▶ **Materials provided**
-- ==== Sys2Proof/Laws/Sweep.lean ====
section
/-! SUPPORT. A stage that writes the elements of one window in rising order: its state after each element, and its end. -/

namespace Sys2Proof.Machine

/-- What a sweep over window `w` from state `s0` has done before element `i`: elements below `i` hold `f`, every other byte and
every field but memory and working registers is as it was. -/
structure Swept (w : Window) (f : Nat → Word) (s0 : State) (i : Nat) (u : State) : Prop where
  frame : u = { s0 with mem := u.mem, work := u.work }
  values : ∀ k, k < i → u.stored w k = some (f k)
  bytes : sameBytesBut w 0 i s0 u

namespace Swept

variable {w : Window} {f : Nat → Word} {s0 u : State} {i : Nat}

theorem cfg (h : Swept w f s0 i u) : u.cfg = s0.cfg := by rw [h.frame]
theorem nl (h : Swept w f s0 i u) : u.nl = s0.nl := by rw [h.frame]
theorem epoch (h : Swept w f s0 i u) : u.epoch = s0.epoch := by rw [h.frame]

theorem start (w : Window) (f : Nat → Word) (s0 : State) : Swept w f s0 0 s0 where
  frame := rfl
  values := fun k hk => by omega
  bytes := fun _ _ => rfl

/-- A sweep leaves the elements of the other windows alone. -/
theorem stored_other (h : Swept w f s0 i u) {w' : Window} (hw : w' ≠ w) {k : Nat} (hk : k < 16384) (hi : i ≤ 16384) :
    u.stored w' k = s0.stored w' k := by
  refine stored_eq_of_bytes fun a h1 h2 => h.bytes a fun ⟨h3, h4⟩ => ?_
  have hb : ∃ j, j < i ∧ w.addr j ≤ a ∧ a < w.addr j + 4 := by
    refine ⟨(a - w.addr 0) / 4, ?_, ?_, ?_⟩ <;> simp only [Window.addr] at * <;> omega
  obtain ⟨j, hj, h5, h6⟩ := hb
  have := Window.addr_apart (w := w) (w' := w') (k := j) (k' := k) (by omega) hk (.inl (Ne.symm hw))
  omega

theorem elem_other (h : Swept w f s0 i u) {w' : Window} (hw : w' ≠ w) {k : Nat} (hk : k < 16384) (hi : i ≤ 16384) :
    u.elem w' k = s0.elem w' k := by
  simp only [State.elem, h.stored_other hw hk hi, h.epoch]

theorem sample_other (h : Swept w f s0 i u) {w' : Window} (hw : w' ≠ w) {k : Nat} (hk : k < 16384) (hi : i ≤ 16384) :
    u.sample w' k = s0.sample w' k := sample_congr h.cfg (h.stored_other hw hk hi)

/-- The sweep's next element. -/
theorem next (h : Swept w f s0 i u) (hi : i < 16384) (wk : Work) :
    Swept w f s0 (i + 1) ({ u with work := wk }.setElem w i (f i)) where
  frame := by
    rw [h.frame]
    rfl
  values := fun k hk => by
    by_cases hki : k = i
    · subst hki
      exact stored_setElem_same _ _ _ _
    · rw [stored_setElem_other _ _ hi (by omega) (.inr hki)]
      exact h.values k (by omega)
  bytes := fun a ha => by
    rw [byteAt_setElem_other _ _ (by simp only [Window.addr] at *; omega)]
    exact h.bytes a (by simp only [Window.addr] at *; omega)

end Swept

/-- A stage whose body writes `f i` to element `i`, whatever the sweep so far, completes with all its elements written. -/
theorem sweep_completes {body : Nat → State → Result} {w : Window} {f : Nat → Word} {s0 : State} {count : Nat}
    (hc : count ≤ 16384)
    (hbody : ∀ i u, i < count → Swept w f s0 i u → ∃ wk, body i u = .next ({ u with work := wk }.setElem w i (f i))) :
    ∃ t, forRange body count 0 s0 = .next t ∧ Swept w f s0 count t := by
  have h := forRange_completes (body := body) (P := Swept w f s0) count 0 s0
    (by
      intro i u _ hi hu
      obtain ⟨wk, hwk⟩ := hbody i u (by omega) hu
      exact ⟨_, hwk, hu.next (by omega) wk⟩)
    (Swept.start w f s0)
  rwa [Nat.zero_add] at h

/-- A stage that went on wrote `f i` to every element, if its body can only write that. -/
theorem sweep_keeps {body : Nat → State → Result} {w : Window} {f : Nat → Word} {s0 t : State} {count : Nat}
    (hc : count ≤ 16384)
    (hbody : ∀ i u v, i < count → Swept w f s0 i u → body i u = .next v →
      ∃ wk, v = { u with work := wk }.setElem w i (f i))
    (ht : forRange body count 0 s0 = .next t) : Swept w f s0 count t := by
  have h := forRange_keeps (body := body) (P := Swept w f s0) count 0 s0 t
    (by
      intro i u v _ hi hu hv
      obtain ⟨wk, rfl⟩ := hbody i u v (by omega) hu hv
      exact hu.next (by omega) wk)
    (Swept.start w f s0) ht
  rwa [Nat.zero_add] at h

end Sys2Proof.Machine
end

▶ **Your goal**
Every line in the listing above that mentions "simp" should be returned.

▶ **Task result**
    refine ⟨(a - w.addr 0) / 4, ?_, ?_, ?_⟩ <;> simp only [Window.addr] at * <;> omega
  simp only [State.elem, h.stored_other hw hk hi, h.epoch]
    rw [byteAt_setElem_other _ _ (by simp only [Window.addr] at *; omega)]
    exact h.bytes a (by simp only [Window.addr] at *; omega)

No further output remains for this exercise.